Clapp Bros. v. Halliday Bros.

Smith, J.

Baker & Carico mortgaged the same growing crop of cotton, first to Halliday Brothers, and afterwards to Clapp Brothers & Co. The acknowledgment of the first mortgage was defective, the word “consideration” being omitted in the officer’s certificate. But the second mortgage contained this clause of reference: “And we (Baker ,& Carico) do further agree, that, whereas, on the 21st day of June, 1880, we executed a mortgage to Messrs. Halliday Brothers, of Cairo, Illinois, on the eighteen acres of cotton then being grown by us on the Leland plantation, in Chicot county, being the same eighteen acres heretofore conveyed to the said Clapp Brothers & Company, to secure to the said Halliday Brothers the payment of three hundred and fifteen dollars and fourteen cents, on the 10th day of December, 1880, now, the said Clapp Brothers & Company are hereby directed to charge to our account the said sum of $315.14, and out of the first moneys which may be passed to our credit with them, from any source whatever, to set aside said sum of $315.14, as an indemnity to them against said mortgage.”

i. Mort-

Clapp Brothers & Company brought replevin for the cotton after it had been gathered. Halliday Brothers intervened and claimed priority. The cause was transferred to equity without objection. There an amended interplea was filed, in which it was alleged that the plaintiffs had already received from Baker & Carico moneys, far in excess of the demand of the intervenors, and it was therefore sought to hold the plaintiffs personally liable. The plaintiffs interposed a demurrer to the interplea, which was overruled, and,as they declined to plead further, judgment was given against them for the principal and interest of the debt due Halliday Brothers. It was further decreed that the net proceeds of the cotton, amounting to $240.60, be paid over to Halliday Brothers, and credited on the judgment. Clapp Brothers & Company have appealed.
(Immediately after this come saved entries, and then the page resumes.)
/-- The contents of a READ_TOTALS answer (R158). -/
structure TotalsReport where
  running : Totals
  since : Totals
  latchCount : BitVec 16
  notWritten : BitVec 32
  rejects : Pair (Vector (BitVec 16) 9)
  returned : Pair (BitVec 16 × BitVec 16)
  tubes : Vector Tube 6
  denominations : Vector Nat 6
  parityErrors : BitVec 16
  printed : Vector (BitVec 16) 4
  failed : Vector (BitVec 16) 4
  dropped : BitVec 16 × BitVec 16
  notesLost : BitVec 16
deriving DecidableEq, Repr

/-- What an answer carries after its result code. -/
inductive AnswerBody where
  | empty
  | quote (q : QuoteResult)
  | check (c : BitVec 16)
  | staged (c : BitVec 16) (act : Option (Nat × Nat))
  | table (bs : List Byte)
  | swapped (late : Bool)
  | scheduled
  | badTable (check : Nat) (table : Nat)
  | count (n : Nat)
  | deny (n : Nat) (unchanged : Bool)
  | journal (count : Nat) (notWritten : BitVec 32) (rs : List Record)
  | confirmed (count : Nat) (oldest : BitVec 32)
  | totals (r : TotalsReport)
  | shift (seq : BitVec 32) (latch : BitVec 16)
  | faults (sets : Vector Flags 6) (overrun : Bool)
  | mode (m : Mode)
  | status (r : StatusReport)
  | queued (no : BitVec 32)
  | reply (r : Option DeviceReply)
deriving DecidableEq, Repr

/-- An answer (R190): the channel, tag and kind of its request, the result code, and what follows it. MODEL: `start`, the
start that begins when its sending ends (R192). -/
structure Answer where
  channel : Byte
  tag : Byte
  kind : Byte
  result : Result
  body : AnswerBody
  start : Option StartCause
deriving DecidableEq, Repr

/-- The transmit line (R192): idle, or a frame on it. A notice on it has taken its number (R194). -/
inductive TxLine where
  | idle
  | answer (a : Answer)
  | notice (no : BitVec 16) (n : Notice)
deriving DecidableEq, Repr

structure Port where
  rx : List RxFrame
  answers : List Answer
  /-- Deferred answers that wait outside a full answer queue (R192). -/
  overflow : List Answer
  tx : TxLine
  notices : List Notice
  nextNotice : BitVec 16
  lost : BitVec 32
  counters : SaleCounters
  mode : Mode
  /-- The door line state as last taken (R196). -/
  doorOpen : Bool
  /-- The start that a RESTART or FACTORY_CLEAR taken has requested (R189). -/
  startReq : Option StartCause
  /-- MODEL: counts the commands, to say which events fall at the same moment (R174, R194). -/
  moment : Nat
deriving DecidableEq, Repr

/-! ### The state -/

structure State where
  /-- Main power is present. -/
  power : Bool
  /-- RESET_N is held low (R164). -/
  resetHeld : Bool
  /-- DOOR_N shows the door open. -/
  doorLine : Bool
  fare : Fare
  cash : Cash
  coins : Pair Lane
  change : ChangeStore
  cards : Cards
  sales : Sales
  print : PrintUnit
  journal : Journal
  link : Link
  port : Port
  /-- The commands that wait, first in, first out. -/
  pending : List Instr
deriving DecidableEq, Repr

/-! ### Values after a start -/

def Totals.zero : Totals :=
  { coinsIn := vfill 8 0, valueIn := 0, changePaid := 0, refundsPaid := 0, owed := 0, loaded := 0, debited := 0,
    sales := vfill 32 0, freeIssues := 0, unresolved := 0 }

/-- The clock after a cold start (R2). -/
def Clock.cold : Clock := { day := 0, minute := 0, second := 0, valid := false }

/-- The fare engine after a cold start (R5, R162). -/
def Fare.cold : Fare :=
  { live := clearedBank, staged := clearedBank, liveCheck := clearedCheck, act := none, clock := Clock.cold }

/-- An unused coin type (R22). -/
def CoinType.cold : CoinType :=
  { value := 0, diaLo := 0, diaHi := 0, thickLo := 0, thickHi := 0, matLo := 0, matHi := 0, noise := 0,
    strict := false, route := none }

/-- The cash tables after a cold start (R22, R162). -/
def Cash.cold : Cash := { types := vfill 8 CoinType.cold, unit := 1, limit := 2000 }

/-- A lane after every start (R24, R37, R40). The last mask sent, where none has been, is the empty set (R39; log 83). -/
def Lane.start : Lane :=
  { list := [], last := none, rejects := vfill 9 0, returnedLate := 0, returnedFailed := 0, spMask := 0xFF,
    lastMask := 0 }
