-- ==== Sys2Proof/Machine/Planner.lean ====
section
/-! DEFINITION. The change planner (R47, R52–R56): availability, the greedy passes, the allocation to tubes, the short plan
and the refund plan. The planner works on two vectors, the denominations of the tubes and the coins available. -/

namespace Sys2Proof.Machine

/-- The denomination of a tube: the value of its coin type, 0 for none (R42). -/
def denomOf (s : State) (t : Fin 6) : Nat :=
  match (tube t s).ctype with
  | some c => (coinType c s).value
  | none => 0

def denoms (s : State) : Vector Nat 6 := vtab (denomOf s)

/-- The availability of a tube to a position (R47). -/
def availOf (s : State) (p : Position) (t : Fin 6) : Nat :=
  let x := tube t s
  let other := vget (resv p.other s).reserved t
  match x.state with
  | .active => x.count - other
  | .doubt => min (x.count - other) (x.estimate.getD 0 - other)
  | .jammed => 0
  | .disabled => 0

def avail (s : State) (p : Position) : Vector Nat 6 := vtab (availOf s p)

/-- Insertion in descending order, without repeats. -/
def insertDesc (d : Nat) : List Nat → List Nat
  | [] => [d]
  | x :: xs => if x < d then d :: x :: xs else if x = d then x :: xs else x :: insertDesc d xs

/-- The distinct denominations, largest first; a tube without one takes no part (R52). -/
def distinctDenoms (den : Vector Nat 6) : List Nat :=
  sixes.foldl (fun ds t => if vget den t = 0 then ds else insertDesc (vget den t) ds) []

/-- The summed availability of the tubes of one denomination (R52). -/
def summed (den av : Vector Nat 6) (d : Nat) : Nat :=
  (sixes.map (fun t => if vget den t = d then vget av t else 0)).sum

/-- The coins a selection may take of a denomination, with at most one denomination limited (R53). -/
def allowed (den av : Vector Nat 6) (limit : Option (Nat × Nat)) (d : Nat) : Nat :=
  match limit with
  | some (x, n) => if x = d then min n (summed den av d) else summed den av d
  | none => summed den av d

/-- The greedy selection (R52): the coins of each denomination, and what remains of the amount. -/
def greedy (den av : Vector Nat 6) (limit : Option (Nat × Nat)) : List Nat → Nat → List (Nat × Nat) × Nat
  | [], c => ([], c)
  | d :: ds, c =>
    let k := min (allowed den av limit d) (c / d)
    let r := greedy den av limit ds (c - k * d)
    ((d, k) :: r.1, r.2)

/-- Tube t comes before tube u in the order of giving (R54): more available, or as many and a lower number. -/
def givesBefore (av : Vector Nat 6) (t u : Fin 6) : Bool :=
  decide (vget av u < vget av t) || (decide (vget av t = vget av u) && decide (t.val < u.val))

def insertTube (av : Vector Nat 6) (t : Fin 6) : List (Fin 6) → List (Fin 6)
  | [] => [t]
  | u :: us => if givesBefore av t u then t :: u :: us else u :: insertTube av t us

/-- The tubes of a denomination in the order of giving. -/
def givers (den av : Vector Nat 6) (d : Nat) : List (Fin 6) :=
  sixes.foldl (fun l t => if vget den t = d then insertTube av t l else l) []

/-- n coins given in turn (R54). -/
def give (av : Vector Nat 6) : List (Fin 6) → Nat → Plan
  | [], _ => []
  | t :: ts, n =>
    let k := min (vget av t) n
    (t, k) :: give av ts (n - k)

/-- The count a plan names for a tube. -/
def planCount (pl : Plan) (t : Fin 6) : Nat := ((pl.filter (fun e => decide (e.1 = t))).map (·.2)).sum

/-- The entries of one denomination with a count above 0, by ascending tube number (R54). -/
def entriesFor (den : Vector Nat 6) (d : Nat) (counts : Plan) : Plan :=
  (sixes.map (fun t => (t, if vget den t = d then planCount counts t else 0))).filter (fun e => decide (0 < e.2))

/-- A selection allocated to tubes and put in the order of payout (R54). -/
def allocate (den av : Vector Nat 6) (sel : List (Nat × Nat)) : Plan :=
  (sel.map (fun dk => entriesFor den dk.1 (give av (givers den av dk.1) dk.2))).flatten

/-- The amount a plan makes. -/
def planValue (den : Vector Nat 6) (pl : Plan) : Nat := (pl.map (fun e => e.2 * vget den e.1)).sum

/-- Pass 2: the first limited run that leaves nothing (R53). -/
def pass2 (den av : Vector Nat 6) (c : Nat) : List (Nat × Nat) → Option Plan
  | [] => none
  | (d, k) :: rest =>
    if k = 0 then pass2 den av c rest
    else
      let r := greedy den av (some (d, k - 1)) (distinctDenoms den) c
      if r.2 = 0 then some (allocate den av r.1) else pass2 den av c rest

/-- The change planner: a plan of the amount, or none for FAIL (R52, R53). -/
def planFor (den av : Vector Nat 6) (c : Nat) : Option Plan :=
  if c = 0 then some []
  else
    let r := greedy den av none (distinctDenoms den) c
    if r.2 = 0 then some (allocate den av r.1) else pass2 den av c r.1

/-- The short plan and the part of the amount it does not make (R55). -/
def shortPlan (den av : Vector Nat 6) (c : Nat) : Plan × Nat :=
  let r := greedy den av none (distinctDenoms den) c
  (allocate den av r.1, r.2)

/-- The plan of an amount, or its short plan with the remainder (R49, R59, R120). -/
def planOrShort (den av : Vector Nat 6) (c : Nat) : Plan × Nat :=
  match planFor den av c with
  | some pl => (pl, 0)
  | none => shortPlan den av c

/-- The planner run for a position as the tables stand. -/
def planAt (s : State) (p : Position) (c : Nat) : Option Plan := planFor (denoms s) (avail s p) c

/-- The value of a position's cover (R56). -/
def coverValue (s : State) (p : Position) : Nat :=
  (sixes.map (fun t => vget (resv p s).cover t * denomOf s t)).sum

/-- Counts put in the order of payout: descending denomination, ascending tube number (R54, R56). -/
def orderPlan (den : Vector Nat 6) (counts : Plan) : Plan :=
  ((distinctDenoms den).map (fun d => entriesFor den d counts)).flatten

/-- The refund plan of an amount and the part it does not make (R56). A cover worth more than the amount is planned whole,
with nothing further (log 65), and a tube whose availability is below its cover count makes nothing of the rest (log 87). -/
def refundPlan (s : State) (p : Position) (c : Nat) : Plan × Nat :=
  let den := denoms s
  match planFor den (avail s p) c with
  | some pl => (pl, 0)
  | none =>
    let cover := sixes.map (fun t => (t, vget (resv p s).cover t))
    let rest := planOrShort den (vtab (fun t => availOf s p t - vget (resv p s).cover t)) (c - coverValue s p)
    (orderPlan den (cover ++ rest.1), rest.2)

end Sys2Proof.Machine
end

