-- ==== Sys2Proof/Machine/Print.lean ====
section
/-! DEFINITION. The print unit: templates and their expansion (R131–R133), the print queue (R134–R137, R145), the printer's
status (R138, R178), lines and cuts (R139), failures and the void stub (R140, R141), lends (R142) and job ends (R143,
R144). The ends of TICKET jobs are handed back as outcomes; the session controllers act on them. -/

namespace Sys2Proof.Machine

/-- The ends of TICKET jobs: the owning position, and whether the ticket was PRINTED (R143). -/
abbrev TicketEnds := List (Position × Bool)

/-! ### Text -/

/-- A character as the printer gets it: outside 20h–7Eh a space (R133). -/
def printable (b : Byte) : Byte := if 32 ≤ b.toNat ∧ b.toNat ≤ 126 then b else 32

def digit (n : Nat) : Byte := BitVec.ofNat 8 (48 + n % 10)

/-- The last k decimal digits, with leading zeros. -/
def padded : Nat → Nat → Text
  | 0, _ => []
  | k + 1, n => padded k (n / 10) ++ [digit n]

/-- The digits of a number in decimal without leading zeros, at most k of them. -/
def decimalUpTo : Nat → Nat → Text
  | 0, n => [digit n]
  | k + 1, n => if n < 10 then [digit n] else decimalUpTo k (n / 10) ++ [digit n]

/-- A number in decimal without leading zeros. -/
def decimal (n : Nat) : Text := decimalUpTo 20 n

/-- An amount with a point before its last n digits (R132). -/
def moneyText (places n : Nat) : Text :=
  if places = 0 then decimal n else decimal (n / 10 ^ places) ++ [46] ++ padded places n

/-! ### Templates (R131, R132) -/

/-- The template of a job (R131). -/
def templateIndex (j : Job) : Fin 8 :=
  match j.kind with
  | .ticket =>
    match j.sale with
    | some x => if x.kind = .period then 2 else if x.kind = .returnTrip then 1 else 0
    | none => 0
  | .receipt =>
    match j.sale with
    | some x => if x.payment = .storedValue ∧ x.free = false then 4 else 3
    | none => 3
  | .owedSlip => if j.pending then 6 else 5
  | .freeText => 7

/-- The text of a field of a job that has sale fields (R132). A slip carries no product, zones, class, price or
payment. CHANGE is left out of every sale whose PAY named STORED_VALUE, a free issue included (log 73). -/
def saleField (b : Bank) (money : Nat) (slip : Bool) (x : SaleFields) (f : TField) : Text :=
  match f with
  | .seq => []
  | .date => []
  | .time => []
  | .position => []
  | .productName =>
    if slip then []
    else match toFin? 32 x.product with
      | some i => nameText (vget b.products i).name
      | none => []
  | .zones =>
    if slip then []
    else match x.zones with
      | some (o, d) => decimal o ++ [45] ++ decimal d
      | none => []
  | .className =>
    if slip then []
    else match x.cls with
      | some c =>
        (match toFin? 8 c with
         | some i => nameText (vget b.classes i).name
         | none => [])
      | none => []
  | .price => if slip then [] else moneyText money (if x.payment = .coins then x.cash else x.price)
  | .paid => if slip then [] else moneyText money (if x.payment = .coins then x.credit else x.price)
  | .change => if slip = true ∨ x.payment = .storedValue then [] else moneyText money x.change
  | .owed => if x.owed = 0 then [] else moneyText money x.owed
  | .balance => match x.balance with
    | some n => moneyText money n
    | none => []
  | .validFrom => match x.days with
    | some (d, _) => padded 5 d
    | none => []
  | .validTo => match x.days with
    | some (_, d) => padded 5 d
    | none => []
  | .cardTail => match x.card with
    | some c => padded 4 c.toNat
    | none => []

/-- The text of a field mark (R132); nothing where the job has no value for it. -/
def fieldText (b : Bank) (money : Nat) (j : Job) (f : TField) : Text :=
  match f with
  | .seq => match j.seq with
    | some q => decimal q.toNat
    | none => []
  | .date => match j.time with
    | some t => padded 5 t.day
    | none => []
  | .time => match j.time with
    | some t => padded 2 (t.minute / 60) ++ [58] ++ padded 2 (t.minute % 60) ++ [58] ++ padded 2 t.second
    | none => []
  | .position => match j.pos with
    | some .A => [65]
    | some .B => [66]
    | none => []
  | g => match j.sale with
    | some x => saleField b money (decide (j.kind = .owedSlip)) x g
    | none => []

def itemText (b : Bank) (money : Nat) (j : Job) : TItem → Text
  | .text t => t
  | .mark f => fieldText b money j f

/-- The expansion of a template for a job (R133): lines of at most 48 printable characters. -/
def expandWith (b : Bank) (t : Template) (j : Job) : List Text :=
  t.lines.map (fun l => (((l.map (itemText b t.money j)).flatten).take 48).map printable)

/-- The lines of a job that begins (R133, R145). -/
def expand (b : Bank) (j : Job) : List Text :=
  match j.kind with
  | .freeText => j.lines.map (List.map printable)
  | .ticket => expandWith b (vget b.templates (templateIndex j)) j
  | .receipt => expandWith b (vget b.templates (templateIndex j)) j
  | .owedSlip => expandWith b (vget b.templates (templateIndex j)) j

/-! ### Ends of jobs (R143, R144) -/

def kindIndex : JobKind → Fin 4
  | .ticket => 0
  | .receipt => 1
  | .owedSlip => 2
  | .freeText => 3

def countPrinted (k : JobKind) (s : State) : State :=
  onPrint (fun u => { u with printed := vmodify u.printed (kindIndex k) bump16 }) s

def countFailed (k : JobKind) (s : State) : State :=
  onPrint (fun u => { u with failed := vmodify u.failed (kindIndex k) bump16 }) s

/-- The dropped counters of the two kinds that have one (R143). -/
def countDropped (k : JobKind) (s : State) : State :=
  onPrint (fun u =>
    match k with
    | .receipt => { u with droppedReceipt := bump16 u.droppedReceipt }
    | .owedSlip => { u with droppedSlip := bump16 u.droppedSlip }
    | .ticket => u
    | .freeText => u) s

/-- A receipt or slip that was not printed is noted (R143). -/
def noteJob (j : Job) (s : State) : State :=
  match j.kind with
  | .receipt => note false j.seq s
  | .owedSlip => note true j.seq s
  | .ticket => s
  | .freeText => s

/-- PRINT_DONE is offered under the event table entry of the printer's CUT_DONE (R144). -/
def printDone (j : Job) (o : JobOutcome) (s : State) : State :=
  let body := NoticeBody.printDone j.kind o j.queueNo j.pos j.seq j.tag
  match eventRule .printer 1 s with
  | (.consume, _) => s
  | (.forward, cls) => notify cls body s
  | (.both, cls) => notify cls body s

def ticketEnd (j : Job) (ok : Bool) : TicketEnds :=
  match j.kind, j.pos with
  | .ticket, some p => [(p, ok)]
  | _, _ => []

/-- A job ends FAILED (R143); its slot has been freed. -/
def jobFailed (j : Job) (s : State) : State := printDone j .failed (noteJob j (countFailed j.kind s))

/-! ### Beginning a job (R137, R141) -/

def eightSlots (s : State) : List (Fin 8 × Slot) := eights.map (fun i => (i, slotOf i s))

/-- The ACTIVE job. -/
def activeJob (s : State) : Option (Fin 8 × Job × Progress) :=
  (eightSlots s).findSome? (fun x =>
    match x.2 with
    | .active j g => some (x.1, j, g)
    | _ => none)

def waitingJobs (s : State) : List (Fin 8 × Job) :=
  (eightSlots s).filterMap (fun x =>
    match x.2 with
    | .waiting j => some (x.1, j)
    | _ => none)

/-- The job of the lowest queue number. -/
def oldestJob : List (Fin 8 × Job) → Option (Fin 8 × Job)
  | [] => none
  | x :: xs =>
    match oldestJob xs with
    | none => some x
    | some y => if y.2.queueNo.toNat < x.2.queueNo.toNat then some y else some x

/-- The job to begin (R137): a TICKET, else a RECEIPT or OWED_SLIP, else a FREE_TEXT, the oldest of its kind. -/
def chooseJob (s : State) : Option (Fin 8 × Job) :=
  let ws := waitingJobs s
  match oldestJob (ws.filter (fun x => decide (x.2.kind = .ticket))) with
  | some x => some x
  | none =>
    match oldestJob (ws.filter (fun x => decide (x.2.kind = .receipt) || decide (x.2.kind = .owedSlip))) with
    | some x => some x
    | none => oldestJob ws

/-- The printer can take a line: ONLINE with last status READY or PAPER_LOW, taken from an answer after any lend of the
printer, and the link not lent (R137, R142). -/
def printerReady (s : State) : Bool :=
  online .printer s && (decide (s.print.last = some .ready) || decide (s.print.last = some .paperLow)) &&
  !s.print.stale && !lent s

/-- The printer cannot serve a job: not ONLINE, PAPER_OUT or JAMMED (R104, R136, R140). -/
def printerDown (s : State) : Bool :=
  !online .printer s || decide (s.print.last = some .paperOut) || decide (s.print.last = some .jammed)

/-- A fresh progress: its first LINE, or its CUT where it has no lines, is ready (R139). -/
def freshProgress (lines : List Text) (s : State) : Progress :=
  { serial := s.print.serial + 1, lines := lines, taken := 0, ready := some (now s), cutSent := false,
    cutAnswered := false, limit := false }
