/-- The delta of a sale's write (R89). -/
def saleDelta (x : Session) : Delta :=
  let up := match cardQuoteOf x with
    | some c => c.topUp
    | none => none
  { value := (if payOf x = .storedValue then - (priceOf x : Int) else 0) + ((up.getD 0 : Nat) : Int)
    topUp := up.map (fun a => ⟨(match cardQuoteOf x with
      | some c => c.topDay
      | none => none), a⟩)
    pass := match x.result, cardQuoteOf x, mediumOf x with
      | some r, some c, .card =>
        (match r.kind, c.slot, r.zones, r.days with
         | .period, some i, some (lo, hi), some (f, l) => some (i, ⟨r.product, lo, hi, f, l⟩)
         | _, _, _, _ => none)
      | _, _, _ => none
    block := false }

/-- A sale has a card write to make: a card in it, and a value or a pass in its delta (R89, R113). -/
def hasWrite (x : Session) : Bool :=
  (decide (mediumOf x = .card) || decide (payOf x = .storedValue)) &&
  (decide ((saleDelta x).value ≠ 0) || (saleDelta x).pass.isSome)

/-- The customer value of a sale's write (R88). -/
def customerValue (x : Session) : Nat := if payOf x = .coins then x.due else priceOf x

/-- The sale's card write is asked for (R89). -/
def askWrite (p : Position) (s : State) : State :=
  let x := sess p s
  match x.held, x.entry with
  | some img, some e =>
    if heldElsewhere e img.id s then handedNotDone p .counter s
    else if online (cardAddr p) s = false then handedNotDone p .error s
    else
      startWrite p e .sale (some (p, x.serial)) (saleDelta x) (customerValue x) img
        (onSess p (fun y => { y with stage := .cardWrite }) s)
  | _, _ => handedNotDone p .error s

/-- ISSUING is entered, and its first step made (R113). A sale that reads a card and has no delta goes straight to its ticket:
its write outcome stays NONE and it has no balance after (log 66). -/
def enterIssuing (p : Position) (r : ChangeReason) (s : State) : State :=
  let s1 := enter p .issuing r (onSess p (fun x => { x with inactivity := none }) s)
  if hasWrite (sess p s1) then askWrite p s1 else ticketStep p s1

/-! ### Cancelling (R110) -/

/-- A COLLECTING session is cancelled (R110). -/
def cancelCollecting (p : Position) (r : EndReason) (s : State) : State :=
  if (sess p s).credit = 0 ∧ pledged p s = 0 then release p r s else enterRefund p r s

/-- The answer of a deferred QUOTE (R105). -/
def answerQuote (p : Position) (r : Result) (s : State) : State := enqueue ⟨0, (sess p s).tag, 1, r, .empty, none⟩ s

/-- A session in READING ends, and its QUOTE is answered (R105). -/
def endReading (p : Position) (answer : Result) (r : EndReason) (s : State) : State :=
  release p r (answerQuote p answer s)

/-! ### The end of a read (R79) -/

/-- A quote is accepted (R106): the answer, QUOTED and its quote-life timer. -/
def acceptQuote (p : Position) (r : QuoteResult) (s : State) : State :=
  let s1 := enqueue ⟨0, (sess p s).tag, 1, .ok, .quote r, none⟩ s
  enter p .quoted .priced
    (onSess p (fun x => { x with result := some r, stage := .none, quoteLife := some s.sales.timing.quoteLife }) s1)

/-- A block write takes over the read's reserved entry (R83). The table holds no card id twice (R88): none is sent while another
entry holds the card (log 77). -/
def blockCard (p : Position) (x : CardImage) (s : State) : State :=
  match (sess p s).entry with
  | some e =>
    if online (cardAddr p) s = true ∧ heldElsewhere e x.id s = false then
      append (some p) (.cardBlocked x.id x.balance true)
        (startWrite p e .block none { Delta.zero with block := true } 0 x s)
    else append (some p) (.cardBlocked x.id x.balance false) s
  | none => append (some p) (.cardBlocked x.id x.balance false) s

/-- Steps 2 to 6 of a read's completion (R79). -/
def completeRead (p : Position) (x : CardImage) (s : State) : State :=
  match (sess p s).req with
  | none => s
  | some q =>
    let s1 := onSess p (fun y => { y with cardWait := none, held := some x }) (setRead p .none s)
    if x.status = .blocked then endReading p .cardBlocked .refused s1
    else if denied s1.cards.deny x.id then endReading p .cardDenied .refused (blockCard p x s1)
    else match quoteCard s1.fare.live s1.fare.clock s1.cash.unit q x with
      | .error r => endReading p r .refused s1
      | .ok r => acceptQuote p r s1

/-- A resolved write's record (R95, R96). -/
def recordResolved (p : Position) (e : Fin 4) (o : Resolved) (x : CardImage) (owed : Nat) (s : State) : State :=
  append (some p) (.writeResolved x.id o (entry e s).delta.value x.balance owed) s

/-- A resolution whose write landed or was overtaken (R95, R97): the record, the entry, its owner; the read goes on. -/
def settleTorn (p : Position) (e : Fin 4) (landed : Bool) (x : CardImage) (s : State) : State :=
  let owner := ownerOf e s
  let ent := entry e s
  let s1 := settleEntry e (recordResolved p e (if landed then .landed else .foreign) x
    (if landed then 0 else ent.customer) s)
  let s2 := match owner with
    | some q => if landed then handedDone q x ent.excess s1 else handedForeign q s1
    | none => s1
  completeRead p x s2

/-- An image taken as read at position p (R79 step 1, R94). -/
def takeImage (p : Position) (x : CardImage) (s : State) : State :=
  match entryOf x.id s with
  | none => completeRead p x s
  | some e =>
    if (entry e s).state = .torn then
      (if x.counter = (entry e s).before + 1 then settleTorn p e true x s
       else if x.counter = (entry e s).before then startCompletion p e x s
       else settleTorn p e false x s)
    else setRead p (.awaiting x.id) s

/-! ### Results of writes (R91–R93, R96) -/

inductive WriteResult where
  | ok
  | failed (r : WriteFault)
  | torn
deriving DecidableEq, Repr
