/-- An ANNOUNCE answer (R168): taken when it gives the kind of the address, otherwise unanswered with MODULE_ERROR. The
exchange has been counted as answered by the caller only for an answer that is taken. -/
def announceTaken (a : Addr) (k : Announced) (rev : Byte) (s : State) : State :=
  handAnnounce a k rev
    (onPeriph a (fun x => { x with state := .online, revision := some rev, streak := 0, lastReport := none,
                                   missingDue := false }) s)

/-! ### The lend (R184–R187) -/

/-- A sale, block, credit-back or completion WRITE is waiting or outstanding at a card module (R184). -/
def writePending (s : State) : Bool :=
  (s.link.writeOut.get .A).isSome || (s.link.writeOut.get .B).isSome || s.link.cardReady.any (fun c => match c.cmd with
    | .write _ => true
    | _ => false) ||
  (match s.link.line with
   | .sending ⟨_, .card _ (.write _)⟩ => true
   | _ => false)

/-- A DISPENSE is waiting or outstanding (R184). -/
def dispensePending (s : State) : Bool :=
  s.change.dispense.isSome || (resv .A s).waiting.isSome || (resv .B s).waiting.isSome

/-- The checks of LEND_LINK (R184), and the address it grants. -/
def lendCheck (addr limit : Nat) (s : State) : Except Result Addr :=
  match addrOf addr with
  | none => .error .range
  | some a =>
    if limit < 10 ∨ 900 < limit then .error .range
    else if lent s then .error .state
    else if online a s = false then .error .peripheralMissing
    else if bothIdle s = false ∨ dispensePending s = true ∨ writePending s = true ∨ (lane .A s).list ≠ [] ∨
        (lane .B s).list ≠ [] then .error .busy
    else .ok a

/-- A lend is granted in one step (R184). -/
def grantLend (a : Addr) (limit : Nat) (s : State) : State :=
  removePass (fun f => !decide (f.addr = a)) .linkLent
    (resendMasks (holdPrint (onLink (fun l => { l with lend := some ⟨a, limit, .lent⟩ }) s)))

/-- A lend in phase LENT is reclaimed (R186). -/
def reclaim (c : ReclaimCause) (s : State) : State :=
  match s.link.lend with
  | some d =>
    (match d.phase with
     | .lent =>
       notify 1 (.linkReclaim d.addr c false)
         (onLink (fun l => { l with lend := some { d with phase := .reclaiming c } }) s)
     | .reclaiming _ => s)
  | none => s

/-- A peripheral's poll falls due at a moment; one that is due and not yet sent is not made due a second time (R171). -/
def fallDue (moment : Nat) (x : Peripheral) : Peripheral := { x with pollDue := some (x.pollDue.getD moment) }

/-- Every poll falls due at once, and one that was due when the lend began keeps its age (log 94); the lent peripheral's first is an
ANNOUNCE (R187). -/
def allPollsDue (lentAddr : Addr) (s : State) : State :=
  onLink (fun l => { l with periph := vmap (fallDue s.port.moment) l.periph })
    (onPeriph lentAddr (fun x => { x with announceNext := true }) s)

/-- The end of a lend (R187). -/
def endLend (d : Lend) (s : State) : State :=
  let s1 := removePass (fun f => f.unfiltered) .tooLate (onLink (fun l => { l with lend := none }) s)
  resendMasks (handTickets (resumePrint (decide (d.addr = .printer)) (allPollsDue d.addr s1)))

end Sys2Proof.Machine
end

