-- ==== Sys2Proof/Machine/Core.lean ====
section
/-! DEFINITION. The machine as the host's interface takes it. -/

def Sys2Proof.core : Host.Core :=
  { State := Sys2Proof.Machine.State
    Fault := Sys2Proof.Machine.Fault
    Refusal := Sys2Proof.Machine.Refusal
    step := Sys2Proof.Machine.step
    reset := Sys2Proof.Machine.State.reset }
end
By accepting a mortgage which recited the first mortgage, and provided for its payment, the plaintiffs had estopped themselves to deny the existence of that mortgage and the validity of its lien. Jones on Chattel Mortgages, 2d Ed., sec. 488.

Liability of j u n ior mortgagee,

Whether the plaintiffs are personally liable for the debt due Halliday Brothers depends on the answer to be given to this question: Have they expressly assumed to pay it, or have they merely taken their mortgage subject to the prior incumbrance? Theirs was not an absolute pnrchase of the property in which the amount of the incumbrance was retained out of the price to be paid, but a mere security, in which they reserved the privilege of appropriating out of any funds of the debtors that might come to their hands, a sufficient sum to pay off the elder mortgage, and of crediting themselves, in their account with these debtors, with the sum so appropriated.

The purpose of the clause was indemnity to Clapp Brothers & Co., in case they should pay off an existing incumbrance, and not to impose an obligation for the benefit of Halliday Brothers, or for the relief of Baker & Carico.

The decree will be modified so as to confine the relief to the value of the cotton in controversy.